Dataset entries
/-- The round-trip law (R117): `TDEC` of the record that a completed `TENC` wrote returns its four words; `TENC` of what a
completed `TDEC` returned from the same record leaves every byte of DST, and a canonical DST as a list, as it was. -/
def Obligations.EntryRoundTrip : Prop :=
  (∀ (s t : State) (base index a b c d : Word),
    exec (.tenc base index a b c d) s = .next t → t.status = .done →
    ∃ u, exec (.tdec .dst base index) t = .next u ∧ u.status = .done ∧
      u.res0 = a ∧ u.res1 = b ∧ u.res2 = c ∧ u.res3 = d) ∧
    ∀ (s t : State) (base index : Word),
      exec (.tdec .dst base index) s = .next t → t.status = .done →
      ∃ u, exec (.tenc base index t.res0 t.res1 t.res2 t.res3) t = .next u ∧ u.status = .done ∧
        (∀ a, u.dst.read a = s.dst.read a) ∧ (s.dst.wf → u.dst = s.dst)

/-- `Size` and `IsCompressed` of a decoded entry; an entry with `EndVirtual < StartVirtual` has no `Size` (R118). -/
def Obligations.EntryHelpers : Prop :=
  ∀ e : TableEntry,
    (e.startVirtual.toNat ≤ e.endVirtual.toNat → entrySize e = some (e.endVirtual.toNat - e.startVirtual.toNat)) ∧
      (e.endVirtual.toNat < e.startVirtual.toNat → entrySize e = none) ∧
      (isCompressed e = true ↔ e.endPhysical ≠ 0#32)

/-! ### The checksum engine -/

/-- `FIXCHK` on an image of a known variant writes the two combined words at 0x10 and 0x14, big-endian, returns them with
the variant number and the CRC, and changes no other byte (R130, R150). -/
def Obligations.FixchkWritesTheChecksum : Prop :=
  ∀ (s : State) (v : Variant) (seed : Word), s.startable → s.cfg.crcsDistinct → 0x101000 ≤ s.cfg.dstLen →
    cicOfCrc s.cfg (crc32 (s.dst.bytes 0x40 4032)) = some (v, seed) →
    ∃ t, exec .fixchk s = .next t ∧
      t.res0 = (combine v (accumulate s.dst seed v)).1 ∧ t.res1 = (combine v (accumulate s.dst seed v)).2 ∧
      t.res2 = v.number ∧ t.res3 = crc32 (s.dst.bytes 0x40 4032) ∧
      t.dst.be32 0x10 = t.res0 ∧ t.dst.be32 0x14 = t.res1 ∧
      (∀ a, a < 0x10 ∨ 0x18 ≤ a → t.dst.read a = s.dst.read a) ∧
      t = ({ s with
              dst := t.dst
              crc := crc32 (s.dst.bytes 0x40 4032)
              variant := v
              seed := seed
              acc := accumulate s.dst seed v
              i := t.i
              d := t.d
              r := t.r
              word0 := t.res0
              word1 := t.res1
              status := .done
              start := false } : State).withResultsOf t

/-- `FIXCHK` on an image whose boot-code CRC is none of the five constants raises `UnsupportedBootVariant` with the CRC in
`INFO`, and DST is unchanged (R135, R136, R181). -/
def Obligations.UnknownBootCodeIsUnsupported : Prop :=
  ∀ (s : State) (crc : Word), s.startable → s.cfg.crcsDistinct → 0x101000 ≤ s.cfg.dstLen →
    crc = crc32 (s.dst.bytes 0x40 4032) →
    crc ∉ [s.cfg.crc6101, s.cfg.crc6102, s.cfg.crc6103, s.cfg.crc6105, s.cfg.crc6106] →
    ∃ t, exec .fixchk s = .next t ∧
      t = ({ s with
              crc := crc
              status := .fault
              err := some .unsupportedBootVariant
              info := crc
              start := false } : State).withResultsOf t

/-- `FIXCHK` on a DST shorter than 0x101000 bytes raises `BoundsError` before anything is read or written (R131). -/
def Obligations.FixchkOnAShortImageIsOutOfBounds : Prop :=
  ∀ s : State, s.startable → s.cfg.crcsDistinct → s.cfg.dstLen < 0x101000 →
    ∃ t, exec .fixchk s = .next t ∧
      t = ({ s with
              status := .fault
              err := some .boundsError
              info := BitVec.ofNat 32 s.cfg.dstLen
              start := false } : State).withResultsOf t

/-- `CicOfCrc` maps each of the five constants to its variant and seed and every other value to none, where the constants
are distinct (R24, R135); where two are equal, `FIXCHK` is refused (U14). -/
def Obligations.EachCrcSelectsItsVariant : Prop :=
  (∀ c : Params, c.crcsDistinct →
      cicOfCrc c c.crc6101 = some (.v6101, 0xF8CA4DDC#32) ∧ cicOfCrc c c.crc6102 = some (.v6102, 0xF8CA4DDC#32) ∧
        cicOfCrc c c.crc6103 = some (.v6103, c.seedB) ∧ cicOfCrc c c.crc6105 = some (.v6105, c.seedC) ∧
        cicOfCrc c c.crc6106 = some (.v6106, c.seedD) ∧
        ∀ x, x ∉ [c.crc6101, c.crc6102, c.crc6103, c.crc6105, c.crc6106] → cicOfCrc c x = none) ∧
    ∀ s : State, s.startable → ¬ s.cfg.crcsDistinct → exec .fixchk s = .refused .crcsNotDistinct

/-- The table of the reflected CRC-32 at the check values that R132 gives, and the check value of R133. -/
def Obligations.CrcCheckValues : Prop :=
  crcTab 0 = 0x00000000#32 ∧ crcTab 1 = 0x77073096#32 ∧ crcTab 2 = 0xEE0E612C#32 ∧ crcTab 128 = 0xEDB88320#32 ∧
    crcTab 255 = 0x2D02EF8D#32 ∧ crc32 [] = 0#32 ∧
    crc32 [0x31, 0x32, 0x33, 0x34, 0x35, 0x36, 0x37, 0x38, 0x39] = 0xCBF43926#32

/-- One accumulation step, line by line: the carry of line 1 as an overflow of natural numbers, the rotation of line 4 as
the rotation of the low five bits, and the two forms of line 7 (R139 to R146, R153). -/
def Obligations.AccStepFollowsTheSevenLines : Prop :=
  ∀ (v : Variant) (lookup d : Word) (t : Accumulators),
    (accStep v lookup d t).t4 = (if 2 ^ 32 ≤ t.t6.toNat + d.toNat then t.t4 + 1#32 else t.t4) ∧
      (accStep v lookup d t).t6 = t.t6 + d ∧
      (accStep v lookup d t).t3 = t.t3 ^^^ d ∧
      (accStep v lookup d t).t5 = t.t5 + d.rotateLeft (d.toNat % 32) ∧
      (accStep v lookup d t).t2 =
        (if d.toNat < t.t2.toNat then t.t2 ^^^ d.rotateLeft (d.toNat % 32) else t.t2 ^^^ (t.t6 + d ^^^ d)) ∧
      (accStep v lookup d t).t1 =
        (if v = .v6105 then t.t1 + (lookup ^^^ d) else t.t1 + (t.t5 + d.rotateLeft (d.toNat % 32) ^^^ d))

/-- The accumulation (R137, R138): all six accumulators start at the seed, and 262,144 steps follow, the step at window
offset `i` on the big-endian word at `0x1000 + i`, with the lookup word of variant 6105 read at `0x750 + (i & 0xFF)`
(R146). -/
def Obligations.AccumulateFollowsTheLoop : Prop :=
  ∀ (m : Memory) (seed : Word) (v : Variant),
    ∃ t : Nat → Accumulators, t 0 = ⟨seed, seed, seed, seed, seed, seed⟩ ∧ t 262144 = accumulate m seed v ∧
      ∀ k, k < 262144 → t (k + 1) = accStep v (m.be32 (0x750 + 4 * k % 0x100)) (m.be32 (0x1000 + 4 * k)) (t k)

/-- The three combinations (R147, R148, R149). -/
def Obligations.CombineByVariant : Prop :=
  ∀ t : Accumulators,
    combine .v6103 t = ((t.t6 ^^^ t.t4) + t.t3, (t.t5 ^^^ t.t2) + t.t1) ∧
      combine .v6106 t = (t.t6 * t.t4 + t.t3, t.t5 * t.t2 + t.t1) ∧
      ∀ v, v = .v6101 ∨ v = .v6102 ∨ v = .v6105 →
        combine v t = (t.t6 ^^^ t.t4 ^^^ t.t3, t.t5 ^^^ t.t2 ^^^ t.t1)

/-- The all-zero window (R152): for a variant other than 6105 and a non-zero seed, only `t1` moves, and it ends at
`seed * (1 + 2^18)`; for variant 6102 the words are 0xF8CA4DDC and 0x303A4DDC. -/
def Obligations.ZeroWindowChecksum : Prop :=
  ∀ m : Memory, (∀ k, k < 0x100000 → m.read (0x1000 + k) = 0#8) →
    (∀ (seed : Word) (v : Variant), v ≠ .v6105 → seed ≠ 0#32 →
        accumulate m seed v = ⟨seed * (1 + 2 ^ 18), seed, seed, seed, seed, seed⟩) ∧
      combine .v6102 (accumulate m 0xF8CA4DDC#32 .v6102) = (0xF8CA4DDC#32, 0x303A4DDC#32)

/-- Dependence (R151): the CRC depends on the boot-code region only; the accumulators, and so the two words, on the window
and, for variant 6105, on the lookup region; so a second `FIXCHK` gives the same results and leaves every byte of DST as
it is. -/
def Obligations.ChecksumDependsOnItsRegions : Prop :=
  (∀ m m' : Memory, (∀ a, 0x40 ≤ a → a < 0x1000 → m.read a = m'.read a) →
      crc32 (m.bytes 0x40 4032) = crc32 (m'.bytes 0x40 4032)) ∧
    (∀ (m m' : Memory) (seed : Word) (v : Variant),
      (∀ k, k < 0x100000 → m.read (0x1000 + k) = m'.read (0x1000 + k)) →
      (v = .v6105 → ∀ k, k < 0x100 → m.read (0x750 + k) = m'.read (0x750 + k)) →
      combine v (accumulate m seed v) = combine v (accumulate m' seed v)) ∧
    ∀ s t : State, exec .fixchk s = .next t → t.status = .done →
      ∃ u, exec .fixchk t = .next u ∧ u.status = .done ∧ u.res0 = t.res0 ∧ u.res1 = t.res1 ∧ u.res2 = t.res2 ∧
        u.res3 = t.res3 ∧ ∀ a, u.dst.read a = t.dst.read a

/-! ### Faults, start, reset -/

/-- There is no return from a fault (R187): a step changes nothing (log entry 10), no operation can be started, and a reset
leaves the block idle with `ERR` 0. -/
def Obligations.FaultIsSticky : Prop :=
  ∀ s : State, s.status = .fault →
    step s = .next s ∧ hostStart s = .refused .startAfterFault ∧
      (∀ i : Instr, i.streamBytes = 0 → exec i s = .refused .startAfterFault) ∧
      (hostReset s).status = .idle ∧ (hostReset s).err = none

/-- The host side of a start (R31): while `STATUS` is `IDLE` or `DONE` the host writes `OP` and the `ARG` registers and
issues the start event, which makes `STATUS` `BUSY` and nothing else but the result registers unspecified; the next step
runs the operation that those words are. That a field of State marks the operation as not begun is the model's (log entry
8). -/
def Obligations.HostStartsAnOperation : Prop :=
  ∀ (s : State) (w : OpWords) (i : Instr), s.ready → decodeOp w = .ok i →
    ∃ u v, hostWriteOpWords w s = .next u ∧ hostStart u = .next v ∧ hostReadStatus v = 1 ∧ v.opWords = w ∧
      step v = exec i v ∧
      v = ({ s with
              op := w.op
              arg0 := w.arg0
              arg1 := w.arg1
              arg2 := w.arg2
              arg3 := w.arg3
              arg4 := w.arg4
              arg5 := w.arg5
              status := .busy
              start := true } : State).withResultsOf v

/-- A start while `STATUS` is `BUSY` is refused (R31), and so is an operation given to the engine while another runs. -/
def Obligations.StartWhileBusyIsRefused : Prop :=
  ∀ s : State, s.status = .busy →
    hostStart s = .refused .startWhileBusy ∧
      (s.start = false → ∀ i : Instr, i.streamBytes = 0 → exec i s = .refused .startWhileBusy)

/-- From the start of an operation to its end the host does not touch the memories, `OP` or an `ARG` (R55, R206): its only
move is a reset (R31, R200), so that those registers keep the operands of the operation. -/
def Obligations.HostAccessWhileBusyIsRefused : Prop :=
  ∀ s : State, s.status = .busy →
    (∀ (sel : MemSel) (a : Nat) (b : Byte), hostWriteMemory sel a b s = .refused .hostAccessWhileBusy) ∧
      (∀ (sel : MemSel) (a : Nat), hostReadMemory sel a s = .refused .hostAccessWhileBusy) ∧
      (∀ v : Word, hostWriteOp v s = .refused .hostAccessWhileBusy) ∧
      (∀ (k : Fin 6) (v : Word), hostWriteArg k v s = .refused .hostAccessWhileBusy) ∧
      ∀ t : State, HostMove s t → t = hostReset s

/-- Reset: `STATUS` is `IDLE`, `ERR` is 0, no operation is in progress (R200, R201). -/
def Obligations.ResetIsIdleWithoutFault : Prop :=
  State.reset.status = .idle ∧ State.reset.err = none ∧
    ∀ s : State, (hostReset s).status = .idle ∧ (hostReset s).errCode = 0 ∧ step (hostReset s) = .next (hostReset s)

/-- The only changes of `STATUS` (R28): `IDLE` or `DONE` to `BUSY` by the host's start, `BUSY` to `DONE` or `FAULT` by a
step, any value to `IDLE` by a reset. -/
def Obligations.StatusTransitions : Prop :=
  (∀ s t : State, step s = .next t →
      t.status = s.status ∨ (s.status = .busy ∧ (t.status = .done ∨ t.status = .fault))) ∧
    (∀ s t : State, HostMove s t →
      t.status = s.status ∨ (hostStart s = .next t ∧ s.ready ∧ t.status = .busy) ∨
        (t = hostReset s ∧ t.status = .idle)) ∧
    (∀ s t : State, hostStart s = .next t → s.ready ∧ t.status = .busy) ∧ ∀ s : State, (hostReset s).status = .idle

/-- `ERR` (R29): the six causes and their codes; a step either keeps it or ends in `FAULT` with a cause other than
`InvalidImageSize`; of the host's moves only a reset changes it, and clears it. -/
def Obligations.ErrIsWrittenOnRaiseOnly : Prop :=
  (∀ s t : State, step s = .next t →
      t.err = s.err ∨ (t.status = .fault ∧ ∃ c, c ≠ .invalidImageSize ∧ t.err = some c)) ∧
    (∀ s t : State, HostMove s t → t.err = s.err ∨ t = hostReset s) ∧
    (∀ s : State, (hostReset s).errCode = 0) ∧
    (∀ s : State, s.err = none → s.errCode = 0) ∧
    ∀ (s : State) (c : FaultCause), s.err = some c →
      s.errCode =
        match c with
        | .invalidImageSize => 1
        | .tableNotFound => 2
        | .unsupportedBootVariant => 3
        | .truncatedStream => 4
        | .outputOverrun => 5
        | .boundsError => 6

/-! ### The whole machine -/

/-- No step changes SRC, the parameters, `OP` or an `ARG` register (R11, R25, R26). -/
def Obligations.StepsNeverWriteWhatTheHostOwns : Prop :=
  ∀ s t : State, step s = .next t → t.src = s.src ∧ t.cfg = s.cfg ∧ t.opWords = s.opWords

/-- A step changes a byte of DST only where the operation it belongs to writes (R49). That a step of `LZDEC` that faults
leaves the bytes decoded before it as they are is the model's choice (log entry 16). -/
def Obligations.StepsWriteDstOnlyWhereAllowed : Prop :=
  ∀ s t : State, step s = .next t → ∀ a, ¬ s.mayWrite a → t.dst.read a = s.dst.read a

/-- The reset state meets the invariant. The values of its registers other than `STATUS` and `ERR` are the model's choice
(log entries 3 and 4). -/
def Obligations.ResetMeetsTheInvariant : Prop := State.reset.Inv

• [Problem requirements] Restate exactly the lines running from the line with "step changes a" to the end of the entries above, both ends included.

• [Solution to the problem]
/-- A step changes a byte of DST only where the operation it belongs to writes (R49). That a step of `LZDEC` that faults
leaves the bytes decoded before it as they are is the model's choice (log entry 16). -/
def Obligations.StepsWriteDstOnlyWhereAllowed : Prop :=
  ∀ s t : State, step s = .next t → ∀ a, ¬ s.mayWrite a → t.dst.read a = s.dst.read a

/-- The reset state meets the invariant. The values of its registers other than `STATUS` and `ERR` are the model's choice
(log entries 3 and 4). -/
def Obligations.ResetMeetsTheInvariant : Prop := State.reset.Inv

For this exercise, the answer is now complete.